Inflation concerns and vague hopes of a more moderate interest rate course by the central banks, accompanied by lower bond yields, took a back seat to the strong start to the month on the international stock exchanges. However, the labor market data from the US due today and on Friday will subject the stock markets to a next reality check. For the time being, even increased geopolitical tensions following a missile test by North Korea were unable to do anything to dampen the optimistic mood on the trading floor.

Continued recovery rally on stock markets

On the New York Stock Exchange, the indices continued the recovery started at the beginning of the week. The Dow Jones Industrial climbed for the first time since September 22 above the mark of 30'000 points and closed +2.8% higher than the previous day at 30'316.32 points. Since Monday, the Dow thus shows a gain of a good +5%. The S&P 500 gained +3.06% to 3'790.93 points on Tuesday and the technology indices on the Nasdaq rose +3.14%. The announcement by Tesla CEO Elon Musk that he would now acquire Twitter for the originally agreed purchase price of around USD 44 billion attracted attention. The shares of the online service gained more than +22% after a short suspension from trading.

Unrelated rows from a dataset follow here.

-- ==== Sys2Proof/Machine/Script.lean ====
section
/-!
DEFINITION. The script notation and its pseudo-commands as lists of host accesses (spec 30_encoding.md R90, R91).
-/

namespace Sys2Proof.Machine.Script

/-- `WR8 addr byte` (R90). -/
def wr8 (a : Nat) (b : Byte) : HostEvent := .write a 1 (b.setWidth 32)

/-- `WR32 addr word` (R90). -/
def wr32 (a : Nat) (w : Word) : HostEvent := .write a 4 w

/-- `RD8 addr` (R90); the expected value is the host's own check. -/
def rd8 (a : Nat) : HostEvent := .read a 1

/-- `RD32 addr` (R90). -/
def rd32 (a : Nat) : HostEvent := .read a 4

/-- A mnemonic line: the write of the command word to `CMD` (R90). -/
def issue (i : Instr) : HostEvent := wr32 cmdAddr (encode i)

/-- Byte writes at `a`, `a + 1`, and so on, ascending (R91). -/
def wrRun : Nat → List Byte → List HostEvent
  | _, [] => []
  | a, b :: bs => wr8 a b :: wrRun (a + 1) bs

/-- `KEY` (R91). -/
def key (bs : List Byte) : List HostEvent := wrRun (Buffer.keybuf.addr 0) bs

/-- `NONCE` (R91). -/
def nonce (bs : List Byte) : List HostEvent := wrRun (Buffer.noncebuf.addr 0) bs

/-- `SEEKB` (R91). -/
def seekb (bs : List Byte) : List HostEvent := wrRun (Buffer.seekbuf.addr 0) bs

/-- `DATA` (R91). -/
def data (bs : List Byte) : List HostEvent := wrRun (Buffer.dbuf.addr 0) bs

/-- `EXPECT` of `n` bytes (R91): the reads; comparing the answers is the host's. -/
def expect (n : Nat) : List HostEvent := (List.range n).map fun i => rd8 (Buffer.dbuf.addr i)

/-- `STATUS` (R91). -/
def readStatus : HostEvent := rd32 statusAddr

/-- `CTR_SEEK64 c` (R91). -/
def ctrSeek64 (c : Count) : List HostEvent := seekb (bytes64 c).toList ++ [issue (.ctrSeek 8)]

/-- `CTR_SEEK_BYTE N` (R91, R178): seek to block `N div 24`, then consume and discard `N mod 24` keystream bytes. -/
def ctrSeekByte (N : Nat) : List HostEvent :=
  ctrSeek64 (BitVec.ofNat 64 (N / 24)) ++ (if N % 24 = 0 then [] else [issue (.ctrEnc (N % 24))])

end Sys2Proof.Machine.Script
end

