/-! ## Errors, flags, write sets -/

/-- R198: the result code of every command in every flag state that can occur, and of an illegal word. -/
def Obligations.OutcomeTable : Prop :=
  ∀ s : State, (s.ctrReady = true → s.keyed = true) →
    (∀ klen, ∃ t, exec (.ciphInit klen) s = .next t ∧ t.lastErr = .ok) ∧
    (∀ (dlen : Nat) (i : Instr), i = .ciphEnc dlen ∨ i = .ciphDec dlen → ∃ t, exec i s = .next t ∧
      t.lastErr = if s.keyed = false then .notInitialised else if dlen = 24 then .ok else .invalidLength) ∧
    (∀ klen nlen, ∃ t, exec (.ctrInit klen nlen) s = .next t ∧
      t.lastErr = if nlen = 16 then .ok else .invalidLength) ∧
    (∀ (dlen : Nat) (i : Instr), i = .ctrEnc dlen ∨ i = .ctrDec dlen → ∃ t, exec i s = .next t ∧
      t.lastErr = if s.ctrReady = false then .notInitialised
        else if dlen ≤ Config.built.dbufBytes then .ok else .invalidLength) ∧
    (∀ clen, ∃ t, exec (.ctrSeek clen) s = .next t ∧
      t.lastErr = if s.ctrReady = false then .notInitialised else if clen ≤ 8 then .ok else .invalidLength) ∧
    (∀ (c : Word) (why : IllegalWord) (rest : List HostEvent), decode c = .illegal why →
      s.port = .write 0x000 4 c :: rest → ∃ t, step s = .next t ∧ t.lastErr = .illegalCommand)

/-- R196: a command that ends with an error code has changed nothing but LAST_ERR and ERR_SEEN, which is set; the same
for an illegal word. -/
def Obligations.FailureChangesOnlyTheErrorFlags : Prop :=
  (∀ (i : Instr) (s : State), ∃ t, exec i s = .next t ∧
    (t.lastErr ≠ .ok → t = { s with lastErr := t.lastErr, errSeen := true })) ∧
  (∀ (s : State) (c : Word) (why : IllegalWord) (rest : List HostEvent), decode c = .illegal why →
    s.port = .write 0x000 4 c :: rest →
    step s = .next { s with port := rest, lastErr := .illegalCommand, errSeen := true })

/-- R42: what a successful command may write, command by command; a failing one only LAST_ERR and ERR_SEEN; a host write
to a buffer byte only that byte; a host write to CMD as the command decoded; a host read or a write to STATUS nothing. -/
def Obligations.WriteSets : Prop :=
  (∀ (i : Instr) (s t : State), exec i s = .next t → t.lastErr = .ok →
    match i with
    | .ciphInit _ => t = { s with keys := t.keys, keyed := t.keyed, lastErr := .ok }
    | .ciphEnc _ | .ciphDec _ => t = { s with mem := t.mem, lastErr := .ok } ∧ SameBytesOutside Config.built 0x100 24 s t
    | .ctrInit _ _ =>
      t = { s with nonce := t.nonce, ctr := t.ctr, cur := t.cur, keys := t.keys, keyed := t.keyed,
                   ctrReady := t.ctrReady, lastErr := .ok }
    | .ctrEnc n | .ctrDec n =>
      t = { s with mem := t.mem, ks := t.ks, ctr := t.ctr, cur := t.cur, lastErr := .ok } ∧
        SameBytesOutside Config.built 0x100 n s t ∧ (n ≤ 24 - s.cur.toNat → t.ks = s.ks ∧ t.ctr = s.ctr)
    | .ctrSeek _ => t = { s with ctr := t.ctr, cur := t.cur, lastErr := .ok }) ∧
  (∀ (i : Instr) (s t : State), exec i s = .next t → t.lastErr ≠ .ok →
    t = { s with lastErr := t.lastErr, errSeen := t.errSeen }) ∧
  (∀ (a : Nat) (b : Byte) (rest : List HostEvent) (s : State), bufferByteAt Config.built a = true →
    s.port = Script.wr8 a b :: rest → ∃ t, step s = .next t ∧ t = { s with port := rest, mem := t.mem } ∧
      readByte Config.built t a = b ∧ SameBytesOutside Config.built a 1 s t) ∧
  (∀ (c : Word) (rest : List HostEvent) (s : State) (i : Instr), s.port = Script.wr32 0x000 c :: rest →
    decode c = .command i → step s = exec i { s with port := rest }) ∧
  (∀ (a n : Nat) (rest : List HostEvent) (s t : State), s.port = .read a n :: rest → step s = .next t →
    t = { s with port := rest, answers := t.answers }) ∧
  (∀ (v : Word) (rest : List HostEvent) (s : State), s.port = Script.wr32 0x004 v :: rest →
    step s = .next { s with port := rest })
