theorem witness_SeekByteScriptReachesTheByte :
    (ready.ctrReady = true ∧ 24 / 24 < 2 ^ 64 ∧
        ({ ready with port := Script.ctrSeekByte 24 ++ [] } : State).port = Script.ctrSeekByte 24 ++ []) ∧
      29 / 24 < 2 ^ 64 ∧
      ({ ready with port := Script.ctrSeekByte 29 ++ [.read 0x004 4] } : State).port =
        Script.ctrSeekByte 29 ++ [.read 0x004 4] :=
  ⟨⟨rfl, by decide, rfl⟩, by decide, rfl⟩

theorem witness_OutcomeTable :
    (State.reset.ctrReady = true → State.reset.keyed = true) ∧ (ready.ctrReady = true → ready.keyed = true) ∧
      decode 0x00000012#32 = .illegal .reservedField ∧
      (pending (.write 0x000 4 0x00000012#32) ready).port = [.write 0x000 4 0x00000012#32] :=
  ⟨nofun, fun _ => rfl, by decide, rfl⟩

theorem witness_FailureChangesOnlyTheErrorFlags :
    decode 0x10001802#32 = .illegal .strayNonceLength ∧
      (pending (.write 0x000 4 0x10001802#32) ready).port = [.write 0x000 4 0x10001802#32] ∧
      (∃ t, exec (.ciphEnc 23) ready = .next t ∧ t.lastErr ≠ .ok) := ⟨by decide, rfl, _, rfl, nofun⟩

theorem witness_WriteSets_success :
    (∃ t, exec (.ciphInit 48) State.reset = .next t ∧ t.lastErr = .ok) ∧
      (∃ t, exec (.ciphEnc 24) ready = .next t ∧ t.lastErr = .ok) ∧
      (∃ t, exec (.ctrInit 48 16) State.reset = .next t ∧ t.lastErr = .ok) ∧
      (∃ t, exec (.ctrSeek 8) ready = .next t ∧ t.lastErr = .ok) := ⟨⟨_, rfl, rfl⟩, ⟨_, rfl, rfl⟩, ⟨_, rfl, rfl⟩, _, rfl, rfl⟩

theorem witness_WriteSets_stream :
    ∃ t, exec (.ctrEnc 14) midBlock = .next t ∧ t.lastErr = .ok ∧ 14 ≤ 24 - midBlock.cur.toNat := by
  refine ⟨_, rfl, ?_, by decide⟩
  rw [ctrEnc, streamCommand, if_neg nofun, if_pos (fits (by decide))]
  rfl

theorem witness_WriteSets_failure : ∃ t, exec (.ctrSeek 9) ready = .next t ∧ t.lastErr ≠ .ok := ⟨_, rfl, nofun⟩

theorem witness_WriteSets_port :
    (bufferByteAt Config.built 0x117 = true ∧ (pending (Script.wr8 0x117 5#8) ready).port = [Script.wr8 0x117 5#8]) ∧
      ((pending (Script.wr32 0x000 0x00000207#32) ready).port = [Script.wr32 0x000 0x00000207#32] ∧
        decode 0x00000207#32 = .command (.ctrSeek 2)) ∧
      (∃ t, (pending (.read 0x000 4) ready).port = [.read 0x000 4] ∧ step (pending (.read 0x000 4) ready) = .next t) ∧
      (pending (Script.wr32 0x004 1#32) ready).port = [Script.wr32 0x004 1#32] :=
  ⟨⟨rfl, rfl⟩, ⟨rfl, by decide⟩, ⟨_, rfl, rfl⟩, rfl⟩

/-- All three flags set, and a step that is no reset. -/
theorem witness_OnlyResetClearsTheFlags :
    let s := pending (.read 0x000 4) { ready with errSeen := true }
    (∃ t, step s = .next t) ∧ (∀ rest, s.port ≠ .reset :: rest) ∧ s.keyed = true ∧ s.ctrReady = true ∧ s.errSeen = true :=
  ⟨⟨_, rfl⟩, fun _ => nofun, rfl, rfl, rfl⟩

/-- A command that makes the KeySet new whatever it was gives one other than `keysA` or other than `keysB`. -/
theorem witness_OnlyTheseCommandsWriteTheSecrets_keys :
    ∃ s t, step (pending (.write 0x000 4 0x00003001#32) s) = .next t ∧ t.keys ≠ s.keys := by
  by_cases h : generateRoundKeys Config.built (keyOperand Config.built 48 State.reset) = keysA
  · exact ⟨{ State.reset with keys := keysB }, _, rfl, fun e => absurd (h.symm.trans e) (by decide)⟩
  · exact ⟨{ State.reset with keys := keysA }, _, rfl, h⟩

theorem witness_OnlyTheseCommandsWriteTheSecrets_nonce :
    ∃ s t, step (pending (.write 0x000 4 0x10003004#32) s) = .next t ∧ t.nonce ≠ s.nonce := by
  by_cases h : nonceOperand Config.built State.reset = Vector.replicate 16 0#8
  · exact ⟨{ State.reset with nonce := Vector.replicate 16 1#8 }, _, rfl, fun e => absurd (h.symm.trans e) (by decide)⟩
  · exact ⟨{ State.reset with nonce := Vector.replicate 16 0#8 }, _, rfl, h⟩

theorem witness_OnlyTheseCommandsWriteTheSecrets_keystream :
    ∃ s t, step (pending (.write 0x000 4 0x00000105#32) s) = .next t ∧ t.ks ≠ s.ks := by
  by_cases h : keystreamBlock Config.built ready.keys ready.nonce ready.ctr = Vector.replicate 24 0#8
  · exact ⟨{ ready with ks := Vector.replicate 24 1#8 }, _, rfl, fun e => absurd (h.symm.trans e) (by decide)⟩
  · exact ⟨{ ready with ks := Vector.replicate 24 0#8 }, _, rfl, h⟩

theorem witness_OnlyTheseCommandsWriteTheSecrets_counter :
    ∃ t, step (pending (.write 0x000 4 0x00000007#32) { ready with ctr := 5#64 }) = .next t ∧ t.ctr ≠ 5#64 :=
  ⟨_, rfl, by decide⟩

In the bond market, the yield of ten-year US Treasuries remained at 3.64%, well below the level of 4% reached last week.

Stocks in the Asia-Pacific region traded higher in midweek, joining the positive guidance from the US. The Nikkei 225 rose by +0.5% and exceeded the mark of 27'000 points. In Hong Kong, the Hang Seng index rose by around +5.5% after a holiday. The Hang Seng Tech index rose by more than +7%. The broadest MSCI index of Asia-Pacific equities outside Japan improved +2.4% from the previous day. Mainland Chinese markets remain closed for the “Golden Week”.

So far, the increased geopolitical tensions after the latest missile test by North Korea and the missiles fired in return by South Korea had little impact. North Korea had fired a medium-range ballistic missile some 4'500 kilometers over the northern Japanese island of Hokaido on Tuesday for the first time in nearly five years.

In the euro area, inflationary pressure at producer level remains unchecked

Prices paid by manufacturers in the euro zone rose by +43.3% on an annual basis in August, setting a new record. In the previous month, price inflation was +38%. According to Eurostat, the statistics office, producer prices continue to be driven primarily by energy prices, which rose by almost +12% compared to the previous month.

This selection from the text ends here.